Exercise description: Transcribe the listing precisely, entry by entry.

Source information:
+--

-- ==== Sys2Proof/Machine/State.lean ====
section
/-! DEFINITION. Machine/State.lean: everything the spec gives the Zathes-512 module to hold, as plain data, with the value
of each field right after reset as its default. A docstring names the rule and the reset value; "reset 0 [4]" is a value
the spec does not state, named in notes/assumptions/4.md, and "model" is bookkeeping of the model's own (entry 6). -/

namespace Sys2Proof.Machine

/-- A finite map in canonical form: keys strictly rising, no entry equal to the map's default. -/
abbrev FMap (α : Type) := List (Nat × α)

/-- Bytes by address in canonical form; an unlisted byte reads 0 (R95, R431, entry 5). -/
abbrev Bytes := List Host.Cell

/-- The four phases of R28, numbered as TCK_PHASE.PHASE numbers them. -/
inductive Phase where
  | openP | work | coppice | commit
  deriving DecidableEq, Repr, Inhabited

/-- Instance states, in HDG_STATE's order (04_instances.md, Table — Instance states). -/
inductive IState where
  | empty | formed | loaded | running | held | topiary | resetting
  deriving DecidableEq, Repr, Inhabited

/-- The severities of R12. -/
inductive Sev where
  | note | absorb | replay | hold | safe
  deriving DecidableEq, Repr, Inhabited

/-- The common header of a page that is present (R449–R460): everything but its fixed PG_ID and PG_CAP. -/
structure PgHdr where
  /-- PG_ERR (R454), RW1C; reset 0 -/
  err : Word := 0
  /-- PG_ERRMSK (R455); reset 0 -/
  errMsk : Word := 0
  /-- PG_CTL.FREEZE (R452); reset 0 -/
  freeze : Bool := false
  /-- a CLEAR that waits for the boundary (R452); reset 0 -/
  clearPend : Bool := false
  /-- PG_ERRINJ.CODE (R456); reset 0 -/
  injCode : BitVec 16 := 0
  /-- PG_ERRINJ.TARGET (R456); reset 0 -/
  injTarget : BitVec 8 := 0
  /-- PG_ERRINJ.GO, an injection armed (R456); reset 0 -/
  injGo : Bool := false
  /-- PG_OWN.LOCK (R457); reset 0 -/
  lock : Bool := false
  /-- PG_TICK (R449); reset 0 -/
  tick : Word := 0
  /-- PG_SEQ (R458); reset 0 -/
  seq : Word := 0
  /-- PG_CNT0 (R460); reset 0 -/
  cnt0 : Word := 0
  /-- PG_CNT1 (R460); reset 0 -/
  cnt1 : Word := 0
  /-- PG_CNT2 (R460); reset 0 -/
  cnt2 : Word := 0
  /-- PG_CNT3 (R460); reset 0 -/
  cnt3 : Word := 0
  /-- PG_CNT4 (R460); reset 0 -/
  cnt4 : Word := 0
  /-- PG_CNT5 (R460); reset 0 -/
  cnt5 : Word := 0
  deriving DecidableEq, Repr, Inhabited

/-- The tick unit (02_tick.md; TCK page). -/
structure Tck where
  /-- TCK_PERIOD.PERIOD_US in effect (R27, R30); reset 1000 -/
  period : Nat := 1000
  /-- a period written and not yet decided (R30, R491); reset none -/
  periodStaged : Option Nat := none
  /-- TCK_CFG.SRC in effect (R35); reset 0 (FREE) -/
  src : BitVec 2 := 0
  /-- TCK_CFG.SLEW_NS in effect (R39); reset 250 -/
  slew : Nat := 250
  /-- a TCK_CFG word written and not yet decided (R43, R491); reset none -/
  cfgStaged : Option Word := none
  /-- TCK_T0 in effect (R35); reset 0 -/
  t0 : Word64 := 0
  /-- a TCK_T0 written and not yet applied (R43, R491); reset none -/
  t0Staged : Option Word64 := none
  /-- TCK_INOFS in effect, signed (R35); reset 0 -/
  inofs : Word := 0
  /-- a TCK_INOFS written and not yet applied (R43, R491); reset none -/
  inofsStaged : Option Word := none
  /-- TCK_STS.RUNNING; reset 0 -/
  running : Bool := false
  /-- TCK_STS.LOCKED (R38); reset 0 -/
  locked : Bool := false
  /-- TCK_STS.HOLDOVER (R42); reset 0 -/
  holdover : Bool := false
  /-- TCK_STS.SLEWING (R39); reset 0 -/
  slewing : Bool := false
  /-- TCK_STS.MASTER_P1 (R389); reset 0 -/
  masterP1 : Bool := false
  /-- TCK_STS.FOLLOWER_HOLD (R44); reset 0 -/
  followerHold : BitVec 8 := 0
  /-- ticks each follower has run without the master (R44); reset 0 -/
  followerTicks : FMap Nat := []
  /-- TCK_DEVTICK, the device tick counter (R46); reset 0 -/
  devTick : Word64 := 0
  /-- the value the next boundary gives the device tick counter after START or STEP (R37, R40, R445); reset none -/
  nextIndex : Option Word64 := none
  /-- a STEP that waits for its boundary (R40); reset 0 -/
  stepPending : Bool := false
  /-- TCK_PHERR, signed ns (R38): with TICK_IN as the source, the boundary's place less that which the last accepted edge
  marks (R35), brought forward by the correction of each COPPICE; reset 0 -/
  phErr : Int := 0
  /-- consecutive ticks with the phase error within ±50 ns (R38); reset 0 -/
  goodTicks : Nat := 0
  /-- consecutive predicted boundaries without an accepted TICK_IN edge (R41); reset 0 -/
  missed : Nat := 0
  /-- the lock source is lost (R42); reset 0 -/
  srcLost : Bool := false
  /-- TCK_OUTCFG.EN (R45); reset 1 -/
  outEn : Bool := true
  /-- TCK_OUTCFG.DIV (R45); reset 0 -/
  outDiv : BitVec 16 := 0
  /-- TCK_PHASE.PHASE (R28); reset 0 -/
  phase : Phase := .openP
  /-- the change, in ns, that the COPPICE in progress takes to correct phase (R39); reset 0 -/
  coppiceAdj : Int := 0
  /-- stacks whose patrol is unfinished, by bit; TCK_BGSTS.SCRUB shows that there is one (R56, R280); reset 0 -/
  bgScrub : BitVec 8 := 0
  /-- TCK_BGSTS.SU_TRIM; reset 0 -/
  bgTrim : Bool := false
  /-- the saved position of the trim job, cluster × 64 + block of the next source (R56, R236); reset 0 -/
  trimPos : Nat := 0
  /-- TCK_BGSTS.FLASH; reset 0 -/
  bgFlash : Bool := false
  /-- TCK_BGSTS.TELEMETRY; reset 0 -/
  bgTel : Bool := false
  /-- TCK_PPSTS (R35); reset 0 -/
  pps : Word64 := 0
  deriving DecidableEq, Repr, Inhabited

+--

Response box:
-- ==== Sys2Proof/Machine/State.lean ====
section
/-! DEFINITION. Machine/State.lean: everything the spec gives the Zathes-512 module to hold, as plain data, with the value
of each field right after reset as its default. A docstring names the rule and the reset value; "reset 0 [4]" is a value
the spec does not state, named in notes/assumptions/4.md, and "model" is bookkeeping of the model's own (entry 6). -/

namespace Sys2Proof.Machine

/-- A finite map in canonical form: keys strictly rising, no entry equal to the map's default. -/
abbrev FMap (α : Type) := List (Nat × α)

/-- Bytes by address in canonical form; an unlisted byte reads 0 (R95, R431, entry 5). -/
abbrev Bytes := List Host.Cell

/-- The four phases of R28, numbered as TCK_PHASE.PHASE numbers them. -/
inductive Phase where
  | openP | work | coppice | commit
  deriving DecidableEq, Repr, Inhabited

/-- Instance states, in HDG_STATE's order (04_instances.md, Table — Instance states). -/
inductive IState where
  | empty | formed | loaded | running | held | topiary | resetting
  deriving DecidableEq, Repr, Inhabited

/-- The severities of R12. -/
inductive Sev where
  | note | absorb | replay | hold | safe
  deriving DecidableEq, Repr, Inhabited

/-- The common header of a page that is present (R449–R460): everything but its fixed PG_ID and PG_CAP. -/
structure PgHdr where
  /-- PG_ERR (R454), RW1C; reset 0 -/
  err : Word := 0
  /-- PG_ERRMSK (R455); reset 0 -/
  errMsk : Word := 0
  /-- PG_CTL.FREEZE (R452); reset 0 -/
  freeze : Bool := false
  /-- a CLEAR that waits for the boundary (R452); reset 0 -/
  clearPend : Bool := false
  /-- PG_ERRINJ.CODE (R456); reset 0 -/
  injCode : BitVec 16 := 0
  /-- PG_ERRINJ.TARGET (R456); reset 0 -/
  injTarget : BitVec 8 := 0
  /-- PG_ERRINJ.GO, an injection armed (R456); reset 0 -/
  injGo : Bool := false
  /-- PG_OWN.LOCK (R457); reset 0 -/
  lock : Bool := false
  /-- PG_TICK (R449); reset 0 -/
  tick : Word := 0
  /-- PG_SEQ (R458); reset 0 -/
  seq : Word := 0
  /-- PG_CNT0 (R460); reset 0 -/
  cnt0 : Word := 0
  /-- PG_CNT1 (R460); reset 0 -/
  cnt1 : Word := 0
  /-- PG_CNT2 (R460); reset 0 -/
  cnt2 : Word := 0
  /-- PG_CNT3 (R460); reset 0 -/
  cnt3 : Word := 0
  /-- PG_CNT4 (R460); reset 0 -/
  cnt4 : Word := 0
  /-- PG_CNT5 (R460); reset 0 -/
  cnt5 : Word := 0
  deriving DecidableEq, Repr, Inhabited

/-- The tick unit (02_tick.md; TCK page). -/
structure Tck where
  /-- TCK_PERIOD.PERIOD_US in effect (R27, R30); reset 1000 -/
  period : Nat := 1000
  /-- a period written and not yet decided (R30, R491); reset none -/
  periodStaged : Option Nat := none
  /-- TCK_CFG.SRC in effect (R35); reset 0 (FREE) -/
  src : BitVec 2 := 0
  /-- TCK_CFG.SLEW_NS in effect (R39); reset 250 -/
  slew : Nat := 250
  /-- a TCK_CFG word written and not yet decided (R43, R491); reset none -/
  cfgStaged : Option Word := none
  /-- TCK_T0 in effect (R35); reset 0 -/
  t0 : Word64 := 0
  /-- a TCK_T0 written and not yet applied (R43, R491); reset none -/
  t0Staged : Option Word64 := none
  /-- TCK_INOFS in effect, signed (R35); reset 0 -/
  inofs : Word := 0
  /-- a TCK_INOFS written and not yet applied (R43, R491); reset none -/
  inofsStaged : Option Word := none
  /-- TCK_STS.RUNNING; reset 0 -/
  running : Bool := false
  /-- TCK_STS.LOCKED (R38); reset 0 -/
  locked : Bool := false
  /-- TCK_STS.HOLDOVER (R42); reset 0 -/
  holdover : Bool := false
  /-- TCK_STS.SLEWING (R39); reset 0 -/
  slewing : Bool := false
  /-- TCK_STS.MASTER_P1 (R389); reset 0 -/
  masterP1 : Bool := false
  /-- TCK_STS.FOLLOWER_HOLD (R44); reset 0 -/
  followerHold : BitVec 8 := 0
  /-- ticks each follower has run without the master (R44); reset 0 -/
  followerTicks : FMap Nat := []
  /-- TCK_DEVTICK, the device tick counter (R46); reset 0 -/
  devTick : Word64 := 0
  /-- the value the next boundary gives the device tick counter after START or STEP (R37, R40, R445); reset none -/
  nextIndex : Option Word64 := none
  /-- a STEP that waits for its boundary (R40); reset 0 -/
  stepPending : Bool := false
  /-- TCK_PHERR, signed ns (R38): with TICK_IN as the source, the boundary's place less that which the last accepted edge
  marks (R35), brought forward by the correction of each COPPICE; reset 0 -/
  phErr : Int := 0
  /-- consecutive ticks with the phase error within ±50 ns (R38); reset 0 -/
  goodTicks : Nat := 0
  /-- consecutive predicted boundaries without an accepted TICK_IN edge (R41); reset 0 -/
  missed : Nat := 0
  /-- the lock source is lost (R42); reset 0 -/
  srcLost : Bool := false
  /-- TCK_OUTCFG.EN (R45); reset 1 -/
  outEn : Bool := true
  /-- TCK_OUTCFG.DIV (R45); reset 0 -/
  outDiv : BitVec 16 := 0
  /-- TCK_PHASE.PHASE (R28); reset 0 -/
  phase : Phase := .openP
  /-- the change, in ns, that the COPPICE in progress takes to correct phase (R39); reset 0 -/
  coppiceAdj : Int := 0
  /-- stacks whose patrol is unfinished, by bit; TCK_BGSTS.SCRUB shows that there is one (R56, R280); reset 0 -/
  bgScrub : BitVec 8 := 0
  /-- TCK_BGSTS.SU_TRIM; reset 0 -/
  bgTrim : Bool := false
  /-- the saved position of the trim job, cluster × 64 + block of the next source (R56, R236); reset 0 -/
  trimPos : Nat := 0
  /-- TCK_BGSTS.FLASH; reset 0 -/
  bgFlash : Bool := false
  /-- TCK_BGSTS.TELEMETRY; reset 0 -/
  bgTel : Bool := false
  /-- TCK_PPSTS (R35); reset 0 -/
  pps : Word64 := 0
  deriving DecidableEq, Repr, Inhabited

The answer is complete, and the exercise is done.